I used to think a career in charity was a contradiction in terms; that charities, by definition were staffed by unpaid or minimally paid volunteers. I’ve since identified a typical arc of concern amongst certain very-middle-class parents of my acquaintance. They work for international NGOs or legal entities; they spend their days, as lawyers, administrators, fundraisers and so forth, promoting the interests of the world’s most desperate; disaster victims, migrants, refugees and the rest. They are Guardian-reading liberals; their children mostly attend state schools. Some of their children even attend schools with the children, or the not-so-distant cousins of the children of the very same desperate peoples they may be supporting from their London offices.
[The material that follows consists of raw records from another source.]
/-- A token that outruns no scope leaves them all as they are. -/
theorem Dev.scopeStall_none (d : Dev) (kind id : Nat) : d.scopeStall kind id 0 = d :=
  List.foldlRecOn (motive := (· = d)) _ _ rfl fun e he u _ => by
    rw [he]
    split <;> simp

/-- A scope that an input outruns has posted its CANCELLED record and has no frame in hand any more. -/
def Dev.scopeGivesUp (d : Dev) (u i : Nat) : Dev :=
  (d.scopeCancel u i 64).setUnit u { d.stuUnit u with cur := none, lastTerm := some i }

theorem Dev.scopeGivesUp_keeps (d : Dev) (u i : Nat) : Keeps (.stu :: byPost) d (d.scopeGivesUp u i) :=
  ((d.scopeCancel_keeps u i 64).mono (by simp)).trans ((Dev.setUnit_keeps _ _ _).mono (by simp))

theorem Dev.scopeStall_outrun (hs : d.scopesOf 0 n = [0]) (hc : (d.stuUnit 0).cur = some i)
    (hgo : (d.stuUnit 0).stopping = false) : d.scopeStall 0 n 1 = d.scopeGivesUp 0 i := by
  have hunit : (d.scopeCancel 0 i 64).stuUnit 0 = d.stuUnit 0 := by
    have hstu : (d.scopeCancel 0 i 64).stu = d.stu := d.scopeCancel_keeps 0 i 64 .stu (by decide)
    unfold Dev.stuUnit
    rw [hstu]
  have hstall : d.scopeStall 0 n 1 = (d.scopeCancel 0 i 64).unitDone 0 i := by
    simp [Dev.scopeStall, hs, hc]
  rw [hstall, Dev.unitDone_going (by rw [hunit]; exact hgo), hunit]
  rfl

theorem Dev.scopeStall_no_units (h : d.stu.units = []) (kind id : Nat) (outrun : BitVec 2) :
    d.scopeStall kind id outrun = d := by
  rw [Dev.scopeStall, Dev.scopesOf_none h]
  rfl

theorem Dev.unitStop_keeps (d : Dev) (u : Nat) : Keeps (.stu :: byDone) d (d.unitStop u) := by
  unfold Dev.unitStop
  simp only []
  split
  · exact ((d.setUnit_keeps u _).mono (by simp)).trans ((Dev.finish_keeps _ _ _ _).mono (by simp))
  · exact (d.setUnit_keeps u _).mono (by simp)

theorem Dev.scopeDrop_keeps (d : Dev) (kind id : Nat) : Keeps (.stu :: byDone) d (d.scopeDrop kind id) :=
  Keeps.foldl _ (fun _ u => ((Dev.setUnit_keeps _ u _).mono (by simp)).ifThen (Dev.unitStop_keeps _ u)) _ _

end Scopes

/-! ## The end of the frame in hand -/

section FrameEnd

variable {d : Dev} {n : Nat} {f : SpkFrame}

/-- No frame is in hand any more. -/
def Dev.spkFreed (d : Dev) (n : Nat) : Dev := (d.modSpk n fun v => { v with cur := none, held := false }).sweepFrames

theorem Dev.spkFreed_keeps (d : Dev) (n : Nat) : Keeps [.spk, .rfe] d (d.spkFreed n) :=
  ((d.modSpk_keeps n _).mono (by simp)).trans ((Dev.sweepFrames_keeps _).mono (by simp))

theorem Dev.spkFreed_spkOf (d : Dev) (n : Nat) :
    (d.spkFreed n).spkOf n = { d.spkOf n with cur := none, held := false } :=
  ((Dev.sweepFrames_keeps _).spkOf (by decide) n).trans (d.modSpk_spkOf n _)

theorem Dev.spkNext_going (h : (d.spkOf n).stopping = false) : d.spkNext n = d.spkFreed n := by
  simp [Dev.spkNext, Dev.spkFreed, h]

/-- At most one command completes with the end of a frame. -/
theorem Dev.submitDone_eq (d : Dev) (f : SpkFrame) (st res : Nat) :
    d.submitDone f st res = d ∨ ∃ q st' res', d.submitDone f st res = d.finish q st' res' := by
  unfold Dev.submitDone
  split
  · refine .inr ?_
    unfold Dev.submitEnd
    split
    · split <;> exact ⟨_, _, _, rfl⟩
    · exact ⟨_, _, _, rfl⟩
  · exact .inl rfl

theorem Dev.submitDone_keeps (d : Dev) (f : SpkFrame) (st res : Nat) : Keeps byDone d (d.submitDone f st res) := by
  obtain h | ⟨q, st', res', h⟩ := d.submitDone_eq f st res <;> rw [h]
  · exact .refl _ _
  · exact d.finish_keeps _ _ _
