-- ==== Sys2Proof/Certificates/Slice0/Obligations.lean ====
section
/-! DEFINITION. The statements for the provers. A statement about a command gives the whole next state, so that it is
also the command's frame. -/

open Sys2Proof Sys2Proof.Machine

/-! ## Encodings -/

/-- 30_encoding.md R60 to R72: every well-formed row of the opcode table is read back from its own bits, with every
operand at every value. -/
def Obligations.DecodeEncodeRoundTrip : Prop :=
  ∀ (p : Params) (i : Instr), p.wf = true → i.wf p = true → decode p (encode p i) = .ok i

/-- The other direction: what the decoder reads is well-formed, and its encoding is exactly the bits it was read from,
so no two codes share an instruction and no bit is dropped. For command words that is the model's choice: its instructions
keep the bits that a command does not use (log 18), so two words that R70 calls the same command are two instructions;
what those bits do is `Obligations.UnusedOperandBitsAreIgnored`. -/
def Obligations.DecodedBitsEncodeBack : Prop :=
  ∀ (p : Params) (c : Code) (i : Instr), decode p c = .ok i → encode p i = c ∧ i.wf p = true

/-- Words, bytes and byte strings that 95_test_vectors.md (V20, V22, V26, V40 to V49, P2) writes out. -/
def Obligations.WrittenOutWordsDecode : Prop :=
  decode Params.standard (.word 0x0100000003#40) = .ok (.sendData 3#8 0#24) ∧
  decode Params.standard (.word 0x0201030302#40) = .ok (.sendPacket 0x01#8 0x03#8 3#8 2#8) ∧
  decode Params.standard (.word 0x0303010000#40) = .ok (.sendAck 0x03#8 0x01#8 0#16) ∧
  decode Params.standard (.word 0x04FFFFFFFF#40) = .ok (.recvData 0xFFFFFFFF#32) ∧
  decode Params.standard (.word 0x0801690000#40) = .ok (.wrPay 1#8 0x69#8 0#16) ∧
  decode Params.standard (.word 0xFF12345678#40) = .ok (.illegal 0xFF12345678#40) ∧
  decode Params.standard (.status 0xC0#8) = .ok (.rxStatusByte true 0x40#7) ∧
  decode Params.standard (.bytes .addressed [0x04#8, 0x03#8, 0x01#8, 0x48#8, 0x69#8]) =
    .ok (.frameAddressed 0x03#8 0x01#8 [0x48#8, 0x69#8]) ∧
  decode Params.standard (.bytes .record [0x04#8, 0x03#8, 0x01#8, 0x48#8, 0x69#8, 0x3C#8, 0xB0#8]) =
    .ok (.record [0x03#8, 0x01#8, 0x48#8, 0x69#8] 0x3C#8 0xB0#8)

/-- R72: a word whose `OP` is none of 0x01 to 0x09 is illegal, and so is one with `OP` 0x02, 0x03 or 0x05 when
`LINK_LAYER` is false; every other word is one of the nine commands. -/
def Obligations.UnassignedOpcodesAreIllegal : Prop :=
  ∀ (link : Bool) (w : CmdWord),
    ((cwOp w = 0#8 ∨ 0x0A ≤ (cwOp w).toNat) → decodeWord link w = .illegal w) ∧
    (link = false → (cwOp w = 0x02#8 ∨ cwOp w = 0x03#8 ∨ cwOp w = 0x05#8) → decodeWord link w = .illegal w) ∧
    (1 ≤ (cwOp w).toNat → (cwOp w).toNat ≤ 9 →
      (link = true ∨ (cwOp w ≠ 0x02#8 ∧ cwOp w ≠ 0x03#8 ∧ cwOp w ≠ 0x05#8)) →
      (decodeWord link w).opcode = some (cwOp w))

/-- R70, 93_implementation_defined.md U7: a command ignores the fields it does not use. Whatever stands there, the
outcome is the same but for `CMDW`, which holds the word as it was sampled (log 18). -/
def Obligations.UnusedOperandBitsAreIgnored : Prop :=
  ∀ (s : State) (a b : Byte) (u16 v16 : BitVec 16) (u24 v24 : BitVec 24) (u32 v32 : BitVec 32),
    let same := fun (i j : Instr) =>
      ∃ t t', exec i s = .next t ∧ exec j s = .next t' ∧ { t with cmdw := 0#40 } = { t' with cmdw := 0#40 }
    s.cfg.wf = true →
      same (.sendData a u24) (.sendData a v24) ∧ same (.sendAck a b u16) (.sendAck a b v16) ∧
      same (.recvData u32) (.recvData v32) ∧ same (.recvHandle a b u16) (.recvHandle a b v16) ∧
      same (.pktAvail u32) (.pktAvail v32) ∧ same (.setAddr a u24) (.setAddr a v24) ∧
      same (.wrPay a b u16) (.wrPay a b v16) ∧ same (.rdRx a u24) (.rdRx a v24)

/-! ## Computed values -/

/-- 40_framer.md R95: the piecewise formula with division truncating toward zero, for every raw byte and every
offset; where it differs from a flooring division; the range; that ten bits hold it; and the worked example. -/
def Obligations.RssiFollowsThePiecewiseFormula : Prop :=
  (∀ (r o : Byte),
    (r.toNat < 128 → rssiToDbm r o = ((r.toNat / 2 : Nat) : Int) - o.toNat) ∧
    (128 ≤ r.toNat → rssiToDbm r o = -(((256 - r.toNat) / 2 : Nat) : Int) - o.toNat) ∧
    (r.toNat % 2 = 1 → 129 ≤ r.toNat → rssiToDbm r o = Int.fdiv ((r.toNat : Int) - 256) 2 + 1 - o.toNat) ∧
    ((r.toNat % 2 = 0 ∧ 128 ≤ r.toNat) → rssiToDbm r o = Int.fdiv ((r.toNat : Int) - 256) 2 - o.toNat) ∧
    -64 - (o.toNat : Int) ≤ rssiToDbm r o ∧ rssiToDbm r o ≤ 63 - (o.toNat : Int) ∧
    -512 ≤ rssiToDbm r o ∧ rssiToDbm r o ≤ 511) ∧
  (∀ s : State, s.rssiDbm = rssiToDbm s.rRssiRaw s.cfg.rssiOffset) ∧
  rssiToDbm 0x3C#8 74#8 = -44
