-- ==== Sys2Proof/Tests/Slice0.lean ====
section
/-! SUPPORT. Tests: the well-formedness smoke test, the decoder on words written out from 30_encoding.md, the vectors
V1 to V76 of 95_test_vectors.md that concern one step, and for every statement with hypotheses a state that meets
them. Expected results are those of 95_test_vectors.md or follow by hand from the rule named. -/

namespace Sys2Proof.Tests

open Sys2Proof.Machine

/-- The parameters of 95_test_vectors.md, with `ACK_TIMEOUT_STEPS` = 2 and `BACKOFF_TICKS` = 1 as in P3. -/
def tp : Params where
  linkLayer := true
  maxLen := 61
  broadcastAddr := 0x00#8
  ackTag := [0x41#8, 0x63#8]
  ackTimeoutSteps := 2
  backoffTicks := 1
  rssiOffset := 74#8
  rxSignalMode := .edge
  rxFlagDepth := 1
  wCnt := 16

/-- The reset state with these parameters and `init_ok` = 1. -/
def ts : State := { State.reset with cfg := tp, ports := { rst := false, initOk := true, dataReady := false } }

/-- `ts` with a command in progress. -/
def tb (w : CmdWord) (c : Ctx) (f : Fsm) : State :=
  { ts with cmdw := w, ctx := c, fsm := f, status := { busy := true, done := false, ok := false, rxcode := .ack } }

/-- The state after an instruction that completes. -/
def after (i : Instr) (s : State) : State :=
  match exec i s with
  | .next t => t
  | _ => s

/-- The state after one event. -/
def afterEvent (e : Event) (s : State) : State :=
  match step { s with script := [e] } with
  | .next t => t
  | _ => s

/-! ## Well-formedness -/

theorem test_params_wf : tp.wf = true := by decide

/-- Each check of `Params.wf` refuses its own ill-formed parameters (R6). -/
theorem test_params_ill_formed :
    ({ tp with ackTag := [] } : Params).wf = false ∧
    ({ tp with maxLen := 3 } : Params).wf = false ∧
    ({ tp with maxLen := 256 } : Params).wf = false ∧
    ({ tp with wCnt := 0, ackTimeoutSteps := 0, backoffTicks := 0 } : Params).wf = false ∧
    ({ tp with ackTimeoutSteps := 65536 } : Params).wf = false ∧
    ({ tp with backoffTicks := 65536 } : Params).wf = false ∧
    ({ tp with rxFlagDepth := 0 } : Params).wf = false := by decide

/-- Each check of `Instr.wf` refuses its own ill-formed term (R61 to R64, R71, R72). -/
theorem test_instr_ill_formed :
    Instr.wf { tp with linkLayer := false } (.sendPacket 1#8 3#8 3#8 2#8) = false ∧
    Instr.wf { tp with linkLayer := false } (.sendAck 3#8 1#8 0#16) = false ∧
    Instr.wf { tp with linkLayer := false } (.recvHandle 3#8 1#8 0#16) = false ∧
    Instr.wf tp (.illegal 0x0100000003#40) = false ∧
    Instr.wf tp (.frameRaw (List.replicate 62 0x00#8)) = false ∧
    Instr.wf tp (.frameAddressed 3#8 1#8 (List.replicate 60 0x00#8)) = false ∧
    Instr.wf { tp with maxLen := 3 } (.frameAck 3#8 1#8) = false := by decide

/-- R64: a record's length is a byte. -/
theorem test_record_ill_formed : Instr.wf tp (.record (List.replicate 256 0x00#8) 0x00#8 0x00#8) = false := by
  rw [show Instr.wf tp (.record (List.replicate 256 0x00#8) 0x00#8 0x00#8) =
    decide ((List.replicate 256 (0x00#8 : Byte)).length ≤ 255) from rfl, List.length_replicate]
  rfl

/-! ## Decoding, one word or byte string per constructor -/

/-- V40 to V43. -/
theorem test_decode_send :
    decodeWord true 0x0100000003#40 = .sendData 3#8 0#24 ∧
    decodeWord true 0x0201030302#40 = .sendPacket 0x01#8 0x03#8 3#8 2#8 ∧
    decodeWord true 0x0303010000#40 = .sendAck 0x03#8 0x01#8 0#16 ∧
    decodeWord true 0x0400000000#40 = .recvData 0#32 := by decide

/-- V44 to V48. -/
theorem test_decode_receive_and_system :
    decodeWord true 0x0503010000#40 = .recvHandle 0x03#8 0x01#8 0#16 ∧
    decodeWord true 0x0600000000#40 = .pktAvail 0#32 ∧
    decodeWord true 0x0703000000#40 = .setAddr 0x03#8 0#24 ∧
    decodeWord true 0x0801690000#40 = .wrPay 1#8 0x69#8 0#16 ∧
    decodeWord true 0x0904000000#40 = .rdRx 4#8 0#24 := by decide
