-- ==== Sys2Proof/Machine/Operands.lean ====
section
/-! DEFINITION. Operands.lean: the operand forms. There is one, the general register `<Xt>` (R52, R53): no immediate,
no shift, no addressing mode. And the bitstring patterns the pseudocode matches `nvx` against (R5). -/

namespace Sys2Proof.Machine

/-- `x[t]`: number 31 is the zero register and reads as 0 (R30, decision D12). -/
def State.x (s : State) (t : RegNum) : Word := s.gpr[t.toNat]?.getD 0#64

/-- `x[t] <- v`: number 31 discards the write (R30, decision D12). -/
def State.setX (s : State) (t : RegNum) (v : Word) : State :=
  { s with gpr := s.gpr.setIfInBounds t.toNat v }

/-- The program counter moves past the 4-byte instruction (R64, decision D16). -/
def State.advancePc (s : State) : State := { s with pc := s.pc + 4#64 }

/-- `nvx IN {'1x1'}`: the leftmost and the rightmost bit are 1 (R5). -/
def nvxMatches1x1 (nvx : BitVec 3) : Bool := nvx.getLsbD 2 && nvx.getLsbD 0

/-- `nvx IN {'xx1'}`: the rightmost bit is 1 (R5). -/
def nvxMatchesxx1 (nvx : BitVec 3) : Bool := nvx.getLsbD 0

end Sys2Proof.Machine
end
Don’t mistake me; all respect to these professionals and the work they do. However they sometimes illustrate that altruism has its limits; that we all do so much and no more; and that professional and private points of view are very different things. They are so busy improving things for the underprivileged abroad that they have little patience with their child’s similarly underprivileged classmates and are as keen as any private-school parent for her to leave them far behind, academically and socially. Many wouldn’t even consider subjecting him/her to “underprivileged” classmates in the first place.
I watch my own son, proud of how he chooses his friends from the range of children in his socially and ethnically mixed class, as happy to engage with special-needs kids as with – if they can spare him a moment – the “alpha” ones. He’s never been a class-alpha himself, too young, too shy, and sometimes, I suspect, too brown; and he doesn’t share their competitive mentality. But he’s not a sucker; he will always walk away from any hint that he is being put down, or patronised.
As for them; the very-competitive children, the ones who led the field in confidence and just about everything else in reception class: towards the end of Year One some are starting to look a little isolated. They watch a touch wistfully as children who once clung to their parents at drop-off now streak happily away, racing and bantering together; not waiting for their leadership, just leaving them behind. Our class is growing up fast, and the late-starters, the youngest, the ones with little English initially, are growing up fastest of all. Some of the former-alphas will have to rethink their taken-for-granted superiority or face gradual classroom exclusion. It would help them, I reckon, if their parents did the same.
Always read your new blogs when they get posted. I don’t necessarily have anything particular to say but I enjoy reading them. Presume certain events or things you see or read inspire you to do a post. Always intriguing to read a new posting.
Thanks nice to know there’s somebody out there! Yes usually it’s an article or some little thing that happened which sets me off. Today it was the kids at school drop-off, noting how much they have changed over the past year. What a journey it is, watching children grow up. Sometimes I fear I haven’t the stomach for it.